Attacking left to right in the first half, Chicago looked to press the issue going forward. And after an early attempt from dangerman Max Lopez, the Maroons had a fantastic opportunity less than 10 minutes in. Forward Matthew Koh made a nice move down the right and served a low ball in that looked to have drawn. However, instead of finding strike partner Max Lopez, the ball went just behind the Chicago center forward, and the chance went begging.
In the first 10 minutes, North Park wasn’t able to see much of the ball, as Chicago dominated possession. That said, the Vikings did have a couple of good looks going the other way, as a long throw from the left wing almost caused some problems. However, North Park almost got caught on the break, and it took a wonderful intervention from defender Kyle Robson to prevent Chicago’s Max Lopez from breaking in 1-v-1 with Stulen.

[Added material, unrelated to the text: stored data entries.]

-- ==== Sys2Proof/Machine/MatrixArith.lean ====
section
/-! DEFINITION. The arithmetic of a matrix pass (R49, R57, R105-R111): the contribution of every dot product, check entries in
their rounded form, and the three kinds of check with their tolerances. -/

namespace Sys2Proof.Machine
open Sys2Proof

/-- The contribution of one dot product (R49-R57): its exact sum of rounded terms, and its counts. -/
structure Contrib where
  sum : Int
  terms : Nat
  rnd : Nat
  tsat : Nat
  pinf : Nat
  ninf : Nat
  nan : Nat
deriving DecidableEq, Repr

/-- Nothing contributed. -/
def Contrib.zero : Contrib := { sum := 0, terms := 0, rnd := 0, tsat := 0, pinf := 0, ninf := 0, nan := 0 }

/-- Adds one finite term: rounded to the window and saturated (R50, R51). -/
def Contrib.addTerm (c : Contrib) (anchor v exp : Int) : Contrib :=
  let t := termOf anchor v exp
  let sat := decide (termMax < t.1 ∨ t.1 < -termMax)
  { c with sum := c.sum + max (-termMax) (min termMax t.1), terms := c.terms + 1, rnd := c.rnd + b2n t.2,
           tsat := c.tsat + b2n sat }

/-- Counts n non-finite products (R57). -/
def Contrib.addSide (c : Contrib) (x : Num) (n : Nat) : Contrib :=
  match x with
  | .nan => { c with nan := c.nan + n }
  | .inf false => { c with pinf := c.pinf + n }
  | .inf true => { c with ninf := c.ninf + n }
  | .fin _ _ _ => c

/-- Adds a product as one term, or counts it. -/
def Contrib.addProduct (c : Contrib) (anchor : Int) (x : Num) : Contrib :=
  match x with
  | .fin s m e => if m = 0 then { c with terms := c.terms + 1 } else c.addTerm anchor (if s then -(m : Int) else m) e
  | y => c.addSide y 1

/-- The sum of two contributions. -/
def Contrib.add (a b : Contrib) : Contrib :=
  { sum := a.sum + b.sum, terms := a.terms + b.terms, rnd := a.rnd + b.rnd, tsat := a.tsat + b.tsat,
    pinf := a.pinf + b.pinf, ninf := a.ninf + b.ninf, nan := a.nan + b.nan }

/-- The lane a contribution makes of a cleared entry: window and wrap count of the exact sum, counts saturated (R52, R53). -/
def Contrib.lane (c : Contrib) : Lane :=
  let w := BitVec.ofInt 96 c.sum
  { w := w, wrap := BitVec.ofInt 32 ((c.sum - w.toInt) / (2 : Int) ^ 96), rnd := min 65535 c.rnd,
    tsat := min 4095 c.tsat, pinf := min 4095 c.pinf, ninf := min 4095 c.ninf, nan := min 4095 c.nan }

/-- Whether a contribution keeps a check from being compared (R111). -/
def Contrib.tainted (c : Contrib) : Bool := c.tsat != 0 || c.pinf != 0 || c.ninf != 0 || c.nan != 0

/-- Cuts a list into runs of n. -/
def runsOf {α : Type} : Nat → Nat → List α → List (List α)
  | 0, _, _ => []
  | fuel + 1, n, l => if l.isEmpty then [] else l.take n :: runsOf fuel n (l.drop n)

/-- One MX block pair: 32 element products summed exactly and scaled, as one term; non-finite products counted; 32 NAN counts
where either scale is 0xFF (R49, R57). -/
def Contrib.addBlock (c : Contrib) (anchor : Int) (fa fb : Fmt) (as bs : List Nat) (xa xb : Nat) : Contrib :=
  if xa = 0xFF ∨ xb = 0xFF then c.addSide .nan 32
  else
    let ps := (as.zip bs).map (fun ab => (fa.decode ab.1).mul (fb.decode ab.2))
    let c := (ps.filter Num.nonfinite).foldl (fun c p => c.addSide p 1) c
    let sum := sumExact (ps.filter (fun p => !p.nonfinite))
    if sum.1 = 0 then { c with terms := c.terms + 1 } else c.addTerm anchor sum.1 (sum.2 + (xa : Int) - 127 + (xb : Int) - 127)

/-- The dot product of two operand vectors of codes with their block scales (R49). -/
def dot (anchor : Int) (fa fb : Fmt) (as bs : List Nat) (sa sb : List Nat) : Contrib :=
  if fa.isMx then
    let n := as.length
    ((runsOf n 32 as).zip (runsOf n 32 bs)).zipIdx.foldl
      (fun c p => c.addBlock anchor fa fb p.1.1 p.1.2 (sa.getD p.2 127) (sb.getD p.2 127)) Contrib.zero
  else (as.zip bs).foldl (fun c ab => c.addProduct anchor ((fa.decode ab.1).mul (fb.decode ab.2))) Contrib.zero

/-- The exact value of an operand element, scale applied. -/
def elemValue (f : Fmt) (codes scales : List Nat) (k : Nat) : Num :=
  if f.isMx then f.decodeMx (codes.getD k 0) (scales.getD (k / 32) 127) else f.decode (codes.getD k 0)

/-! ### Check entries (R105) -/

/-- A check entry: significand C and exponent E with value C x 2^E, whether it was rounded, and whether it is non-finite. -/
structure CheckEntry where
  c : Int
  e : Int
  rounded : Bool
  bad : Bool
deriving DecidableEq, Repr

/-- The check form of an exact sum of values: rounded to nearest even to 31 magnitude bits with the smallest exponent that fits;
a zero sum is C = 0, E = 0; a non-finite input marks the entry (R105). -/
def checkEntry (l : List Num) : CheckEntry :=
  if l.any Num.nonfinite then { c := 0, e := 0, rounded := false, bad := true }
  else
    let s := sumExact l
    if s.1 = 0 then { c := 0, e := 0, rounded := false, bad := false }
    else
      let q := (topBit s.1.natAbs : Int) + s.2 - 30
      let n := roundMag .rne (decide (s.1 < 0)) s.1.natAbs s.2 q
      let r : Nat × Int := if n.1 = 2 ^ 31 then (2 ^ 30, q + 1) else (n.1, q)
      { c := if s.1 < 0 then -(r.1 : Int) else r.1, e := r.2, rounded := n.2, bad := false }

/-- The value of a check entry. -/
def CheckEntry.value (x : CheckEntry) : Num := if x.bad then .nan else Num.ofInt x.c x.e

/-- The bound a rounded entry adds for an operand (R108): |operand| x ulp(entry) / 2 / ulp_w, rounded up. -/
def CheckEntry.bound (x : CheckEntry) (anchor : Int) (op : Num) : Nat :=
  match op with
  | .fin _ m e =>
    if !x.rounded || m = 0 then 0
    else
      let k := e + x.e - 1 - ulpExp anchor
      if 0 ≤ k then m * 2 ^ k.toNat else (m + 2 ^ (-k).toNat - 1) / 2 ^ (-k).toNat
  | _ => 0

/-- The check side of a check: the sum of products with check entries, each one term (R106), and the bound term (R108). -/
def checkSide (anchor : Int) (ops : List Num) (entries : List CheckEntry) : Contrib × Nat :=
  (ops.zip entries).foldl (fun a oe =>
    (a.1.addProduct anchor (oe.1.mul oe.2.value), a.2 + oe.2.bound anchor oe.1)) (Contrib.zero, 0)

/-- The outcome of one check: skipped (R111), or compared with its tolerance doubled, and whether it passed (R107). -/
structure CheckOutcome where
  kind : Nat
  array : Nat
  index : Nat
  skipped : Bool
  exact : Bool
  passed : Bool
deriving DecidableEq, Repr

/-- Compares the two sides of a check. -/
def compareSides (kind array index : Nat) (data check : Contrib) (bound : Nat) : CheckOutcome :=
  let skipped := data.tainted || check.tainted || decide (2 ^ 64 - 1 ≤ bound)
  let tol2 := data.rnd + check.rnd + 2 * bound
  { kind := kind, array := array, index := index, skipped := skipped, exact := !skipped && tol2 == 0,
    passed := skipped || decide (2 * (data.sum - check.sum).natAbs ≤ tol2) }

/-- The total of a list of contributions. -/
def sumContribs (l : List Contrib) : Contrib := l.foldl Contrib.add Contrib.zero

end Sys2Proof.Machine
end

With 20 minutes left in the half, Chicago almost made the breakthrough. A wide-open Dayo Adeosun hit one from around 30 yards out. Though central, the shot was well-struck and dipping, causing Stulen to spill the shot, and it seemed that a Maroon might pounce. However, the Vikings defense was able to clear the ball away, and the game remained scoreless.
Three minutes later, a long serve put Adeosun into a good position with just one defender to beat. Despite making good contact with the ball and with Stulen slightly erring towards his near post, Adeosun’s shot went past the far post, and North Park could breathe again.
With height throughout its roster, it became evident that North Park aimed to put the Maroons under pressure with high serves into the box. However, the Chicago defense held firm as North Park continued to grow into the game, and the Vikings managed to put together some solid one-touch passing moves.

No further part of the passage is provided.